What the exercise asks: From the listing below, work out how many lines contain "scanned"; the answer is that number and nothing more.
+-------+
/-! ### Vector search -/

/-- Class 0x05 (R227 to R250): SEARCH begins with the codebook's load, and its rounds over, plans a record for each query and
the words short, scanned and probed, or ends with DATA_LOST; a slot that a scan step finds tombstoned is no candidate of its
queries; INSERT encodes its items, DELETE ITEMS marks each of its identifiers, DELETE INDEX makes the name unknown, COMPACT
rewrites the lists that hold tombstones, seals the growing segment or rewrites every list. -/
def Obligations.IndexVerbsComplete : Prop :=
  ∀ (s : State) (r : SlotRef) (c : Context) (k j : Cmd) (e : Dev) (x : Index) (run : SearchRun) (sn : ListSnap) (w : Ready)
      (group : List Nat) (i b lo m : Nat),
    let d := s.dev
    let l := k.line
    let xid := fieldAt l 16 2
    let qn := fieldAt l 20 2
    let qb := x.dim * (elemBits (fieldAt l 18 1) / 8)
    let host : Bool := lineFlags l == 1
    let qs := j.spans c.domain (fieldAt l 32 8) (qn * qb)
    let first : SearchRun :=
      { stage := 0, key := e.sumKey c.domain j qs, queries := List.replicate qn [], orders := []
        rounds := List.replicate qn [(0, fieldAt l 24 2)], snaps := [], dead := [], done := false }
    let fs := d.foundAll x l run
    let outs := k.searchOut c.domain fs
    let counted := d.countEvents c.domain (fs.foldl (fun a f => a.plus f.events) .none)
    let ended : SearchRun := { run with stage := 8, done := true }
    let o := slice l 16 48
    (s.runs r .search c k → d.index? c.domain xid = some x → fieldAt l 24 2 ≤ x.lists.length → fieldAt l 26 2 ≤ x.lists.length →
      qn * ceilDiv x.subspaces 32 * x.c * 2 ≤ 196608 →
      d.captures r c k (⟨fieldAt l 32 8, qn * qb, false, 32⟩ :: if host then [] else [⟨fieldAt l 56 8, qn * roundUp (32 + 16 * fieldAt l 22 2) 64, true, 56⟩]) e j →
      exec (.search r) s = .next { s with dev := ((e.modCmd r fun y => { y with search := some first }).begin r
        (x.loadSteps (e.searchGalleries c.domain (lineVerb l) r.ctx)) 0 0 0).settle }) ∧
    ((∀ f ∈ fs, f.lost = none) →
      d.searchEnd r c.domain k x run = counted.modCmd r (fun y => { y with
        search := some ended
        plan := outs
        w0 := BitVec.ofNat 64 (fs.filter fun f => decide (f.passing.length < fieldAt l 22 2)).length
        w1 := BitVec.ofNat 64 ((fs.map (·.scanned)).foldl (· + ·) 0)
        w2 := BitVec.ofNat 64 ((fs.map (·.probes)).foldl (· + ·) 0) }) ∧
      (host = true → (outs.flatMap fun st => st.host.flatMap (·.bytes)) = searchRecords l fs ∧ ∀ st ∈ outs, st.writes = []) ∧
      (host = false → ∀ st ∈ outs, st.host = [])) ∧
    (∀ list slot, fs.findSome? (·.lost) = some (list, slot) →
      d.searchEnd r c.domain k x run = counted.modCmd r (fun y => { y with
        search := some ended
        lost := some (BitVec.ofNat 64 list, BitVec.ofNat 64 slot, BitVec.ofNat 64 (2 ^ 63 + xid)) })) ∧
    (w.step.scan? = some (c.domain, x.id, group, sn.list, lo, m) → d.cmd? w.r = some k → k.search = some run → d.index? c.domain x.id = some x →
      run.snaps.find? (·.list == sn.list) = some sn → ((x.body sn).2[b]?).any (·.tomb) = true → lo ≤ b → b < lo + m → i ∈ group →
      ∃ y late, (d.readTombs w).cmd? w.r = some { k with search := some y } ∧
        y.snaps = run.snaps ∧ y.rounds = run.rounds ∧ y.dead = run.dead ++ late ∧ (i, sn.list, b) ∈ late) ∧
    ((i, sn.list, b) ∈ run.dead → ∀ tabs, ∀ t ∈ x.found run l tabs i sn.list, t.slot ≠ b) ∧
    (s.runs r .insert c k → lineExt l = false → d.index? c.domain (fieldAt o 0 2) = some x →
      d.captures r c k [⟨fieldAt o 8 8, fieldAt o 4 4 * (x.dim * (elemBits (fieldAt o 2 1) / 8)), false, 24⟩] e j →
      exec (.insert r) s = .next { s with dev := (e.begin r (j.insertPlan c.domain x) 0 0 (BitVec.allOnes 64)).settle }) ∧
    (s.runs r .delete c k → fieldAt l 18 1 = 1 → d.index? c.domain xid = some x → x.unknown = false →
      let plan := k.deleteSteps c.domain x
      exec (.deleteItems r) s = .next { s with dev := d.begin r plan 0 0 0 } ∧
        plan.map (·.effects) = ((pieces (fieldAt l 20 4) 4096).map fun p => [.deleteItems c.domain x.id p.1 p.2]) ∧
        ∀ st ∈ plan, st.writes = [] ∧ st.raises = none) ∧
    (s.runs r .delete c k → fieldAt l 18 1 = 2 → d.index? c.domain xid = some x → x.unknown = false →
      exec (.deleteIndex r) s = .next { s with dev := ((d.modIndex c.domain xid fun y => { y with unknown := true }).modCmd r fun y => { y with
        started := true, committed := true }).settle }) ∧
    (s.runs r .delete c k → d.index? c.domain xid = none ∨ (d.index? c.domain xid = some x ∧ x.unknown = true) →
      (fieldAt l 18 1 = 1 → exec (.deleteItems r) s = .next { s with dev := d.reject r .badOperand }) ∧
      (fieldAt l 18 1 = 2 → exec (.deleteIndex r) s = .next { s with dev := d.reject r .badOperand })) ∧
    (s.runs r .compact c k → fieldAt l 18 1 = 1 → d.index? c.domain xid = some x →
      let first := fieldAt l 20 4
      let count := if fieldAt l 24 4 = 0 then x.lists.length - first else fieldAt l 24 4
      (first < x.lists.length → first + count ≤ x.lists.length →
        exec (.compactLists r) s = .next { s with dev := (d.begin r ((((List.range count).map (· + first)).filter fun i =>
          (x.lists[i]?).any fun y => y.entries.any (·.tomb)).flatMap fun i => x.rewriteSteps i false) 0 0 0) }) ∧
      (x.lists.length ≤ first ∨ x.lists.length < first + count → exec (.compactLists r) s = .next { s with dev := d.reject r .badOperand })) ∧
    (s.runs r .compact c k → fieldAt l 18 1 = 2 → d.index? c.domain xid = some x →
      exec (.compactSeal r) s = .next { s with dev := d.begin r [{ Step.nop with effects := [.sealSegment x.domain x.id false] }] 0 0 0 }) ∧
    (s.runs r .compact c k → fieldAt l 18 1 = 3 → d.index? c.domain xid = some x →
      exec (.compactFull r) s = .next { s with dev := (d.begin r ({ Step.nop with effects := [.sealSegment x.domain x.id true] } ::
        (List.range x.lists.length).flatMap fun i => x.rewriteSteps i true) 0 0 0) })
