/-! ### zeroRange -/

@[simp] theorem Dev.zeroRange_mem (d : Dev) (a n : Nat) : (d.zeroRange a n).mem = memZero d.mem a n := rfl
@[simp] theorem Dev.zeroRange_now (d : Dev) (a n : Nat) : (d.zeroRange a n).now = d.now := rfl
@[simp] theorem Dev.zeroRange_full (d : Dev) (a n : Nat) : (d.zeroRange a n).full = d.full := rfl
@[simp] theorem Dev.zeroRange_parityChecks (d : Dev) (a n : Nat) : (d.zeroRange a n).parityChecks = d.parityChecks := rfl
@[simp] theorem Dev.zeroRange_missTurn (d : Dev) (a n : Nat) : (d.zeroRange a n).missTurn = d.missTurn := rfl
@[simp] theorem Dev.zeroRange_arbiters (d : Dev) (a n : Nat) : (d.zeroRange a n).arbiters = d.arbiters := rfl
@[simp] theorem Dev.zeroRange_masked (d : Dev) (a n : Nat) : (d.zeroRange a n).masked = d.masked := rfl
@[simp] theorem Dev.zeroRange_landings (d : Dev) (a n : Nat) : (d.zeroRange a n).landings = d.landings := rfl
@[simp] theorem Dev.zeroRange_leaving (d : Dev) (a n : Nat) : (d.zeroRange a n).leaving = d.leaving := rfl
@[simp] theorem Dev.zeroRange_rowLocks (d : Dev) (a n : Nat) : (d.zeroRange a n).rowLocks = d.rowLocks := rfl
@[simp] theorem Dev.zeroRange_nextStep (d : Dev) (a n : Nat) : (d.zeroRange a n).nextStep = d.nextStep := rfl
@[simp] theorem Dev.zeroRange_draws (d : Dev) (a n : Nat) : (d.zeroRange a n).draws = d.draws := rfl
@[simp] theorem Dev.zeroRange_order (d : Dev) (a n : Nat) : (d.zeroRange a n).order = d.order := rfl
@[simp] theorem Dev.zeroRange_regs (d : Dev) (a n : Nat) : (d.zeroRange a n).regs = d.regs := rfl
@[simp] theorem Dev.zeroRange_fuses (d : Dev) (a n : Nat) : (d.zeroRange a n).fuses = d.fuses := rfl
@[simp] theorem Dev.zeroRange_acc (d : Dev) (a n : Nat) : (d.zeroRange a n).acc = d.acc := rfl
@[simp] theorem Dev.zeroRange_fw (d : Dev) (a n : Nat) : (d.zeroRange a n).fw = d.fw := rfl
@[simp] theorem Dev.zeroRange_pairs (d : Dev) (a n : Nat) : (d.zeroRange a n).pairs = d.pairs := rfl
@[simp] theorem Dev.zeroRange_galleries (d : Dev) (a n : Nat) : (d.zeroRange a n).galleries = d.galleries := rfl
@[simp] theorem Dev.zeroRange_stackUnits (d : Dev) (a n : Nat) : (d.zeroRange a n).stackUnits = d.stackUnits := rfl
@[simp] theorem Dev.zeroRange_ports (d : Dev) (a n : Nat) : (d.zeroRange a n).ports = d.ports := rfl
@[simp] theorem Dev.zeroRange_image (d : Dev) (a n : Nat) : (d.zeroRange a n).image = d.image := rfl
@[simp] theorem Dev.zeroRange_partials (d : Dev) (a n : Nat) : (d.zeroRange a n).partials = d.partials := rfl
@[simp] theorem Dev.zeroRange_load (d : Dev) (a n : Nat) : (d.zeroRange a n).load = d.load := rfl
@[simp] theorem Dev.zeroRange_ctxs (d : Dev) (a n : Nat) : (d.zeroRange a n).ctxs = d.ctxs := rfl
@[simp] theorem Dev.zeroRange_resetActive (d : Dev) (a n : Nat) : (d.zeroRange a n).resetActive = d.resetActive := rfl
@[simp] theorem Dev.zeroRange_parity (d : Dev) (a n : Nat) : (d.zeroRange a n).parity = d.parity := rfl
@[simp] theorem Dev.zeroRange_repairs (d : Dev) (a n : Nat) : (d.zeroRange a n).repairs = d.repairs := rfl
@[simp] theorem Dev.zeroRange_repaired (d : Dev) (a n : Nat) : (d.zeroRange a n).repaired = d.repaired := rfl
@[simp] theorem Dev.zeroRange_extents (d : Dev) (a n : Nat) : (d.zeroRange a n).extents = d.extents := rfl
@[simp] theorem Dev.zeroRange_nextGen (d : Dev) (a n : Nat) : (d.zeroRange a n).nextGen = d.nextGen := rfl
@[simp] theorem Dev.zeroRange_windows (d : Dev) (a n : Nat) : (d.zeroRange a n).windows = d.windows := rfl
@[simp] theorem Dev.zeroRange_dcEvents (d : Dev) (a n : Nat) : (d.zeroRange a n).dcEvents = d.dcEvents := rfl
@[simp] theorem Dev.zeroRange_loans (d : Dev) (a n : Nat) : (d.zeroRange a n).loans = d.loans := rfl
@[simp] theorem Dev.zeroRange_xcEast (d : Dev) (a n : Nat) : (d.zeroRange a n).xcEast = d.xcEast := rfl
@[simp] theorem Dev.zeroRange_xcWest (d : Dev) (a n : Nat) : (d.zeroRange a n).xcWest = d.xcWest := rfl
@[simp] theorem Dev.zeroRange_blocks (d : Dev) (a n : Nat) : (d.zeroRange a n).blocks = d.blocks := rfl
@[simp] theorem Dev.zeroRange_nextBlock (d : Dev) (a n : Nat) : (d.zeroRange a n).nextBlock = d.nextBlock := rfl
@[simp] theorem Dev.zeroRange_tables (d : Dev) (a n : Nat) : (d.zeroRange a n).tables = d.tables := rfl
@[simp] theorem Dev.zeroRange_indexes (d : Dev) (a n : Nat) : (d.zeroRange a n).indexes = d.indexes := rfl
@[simp] theorem Dev.zeroRange_granules (d : Dev) (a n : Nat) : (d.zeroRange a n).granules = d.granules := rfl
@[simp] theorem Dev.zeroRange_media (d : Dev) (a n : Nat) : (d.zeroRange a n).media = d.media := rfl
@[simp] theorem Dev.zeroRange_flash (d : Dev) (a n : Nat) : (d.zeroRange a n).flash = d.flash := rfl
@[simp] theorem Dev.zeroRange_channels (d : Dev) (a n : Nat) : (d.zeroRange a n).channels = d.channels := rfl
@[simp] theorem Dev.zeroRange_lastChannel (d : Dev) (a n : Nat) : (d.zeroRange a n).lastChannel = d.lastChannel := rfl
@[simp] theorem Dev.zeroRange_peCache (d : Dev) (a n : Nat) : (d.zeroRange a n).peCache = d.peCache := rfl
@[simp] theorem Dev.zeroRange_fabCache (d : Dev) (a n : Nat) : (d.zeroRange a n).fabCache = d.fabCache := rfl
@[simp] theorem Dev.zeroRange_points (d : Dev) (a n : Nat) : (d.zeroRange a n).points = d.points := rfl
@[simp] theorem Dev.zeroRange_directory (d : Dev) (a n : Nat) : (d.zeroRange a n).directory = d.directory := rfl
@[simp] theorem Dev.zeroRange_vitTxns (d : Dev) (a n : Nat) : (d.zeroRange a n).vitTxns = d.vitTxns := rfl
@[simp] theorem Dev.zeroRange_links (d : Dev) (a n : Nat) : (d.zeroRange a n).links = d.links := rfl
@[simp] theorem Dev.zeroRange_coll (d : Dev) (a n : Nat) : (d.zeroRange a n).coll = d.coll := rfl
@[simp] theorem Dev.zeroRange_exports (d : Dev) (a n : Nat) : (d.zeroRange a n).exports = d.exports := rfl
@[simp] theorem Dev.zeroRange_serving (d : Dev) (a n : Nat) : (d.zeroRange a n).serving = d.serving := rfl
@[simp] theorem Dev.zeroRange_carried (d : Dev) (a n : Nat) : (d.zeroRange a n).carried = d.carried := rfl
@[simp] theorem Dev.zeroRange_readWaits (d : Dev) (a n : Nat) : (d.zeroRange a n).readWaits = d.readWaits := rfl
@[simp] theorem Dev.zeroRange_nextTag (d : Dev) (a n : Nat) : (d.zeroRange a n).nextTag = d.nextTag := rfl
@[simp] theorem Dev.zeroRange_faults (d : Dev) (a n : Nat) : (d.zeroRange a n).faults = d.faults := rfl
@[simp] theorem Dev.zeroRange_power (d : Dev) (a n : Nat) : (d.zeroRange a n).power = d.power := rfl
@[simp] theorem Dev.zeroRange_pins (d : Dev) (a n : Nat) : (d.zeroRange a n).pins = d.pins := rfl
@[simp] theorem Dev.zeroRange_docent (d : Dev) (a n : Nat) : (d.zeroRange a n).docent = d.docent := rfl
@[simp] theorem Dev.zeroRange_bootFlash (d : Dev) (a n : Nat) : (d.zeroRange a n).bootFlash = d.bootFlash := rfl
@[simp] theorem Dev.zeroRange_out (d : Dev) (a n : Nat) : (d.zeroRange a n).out = d.out := rfl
+-------+
Answer section: 2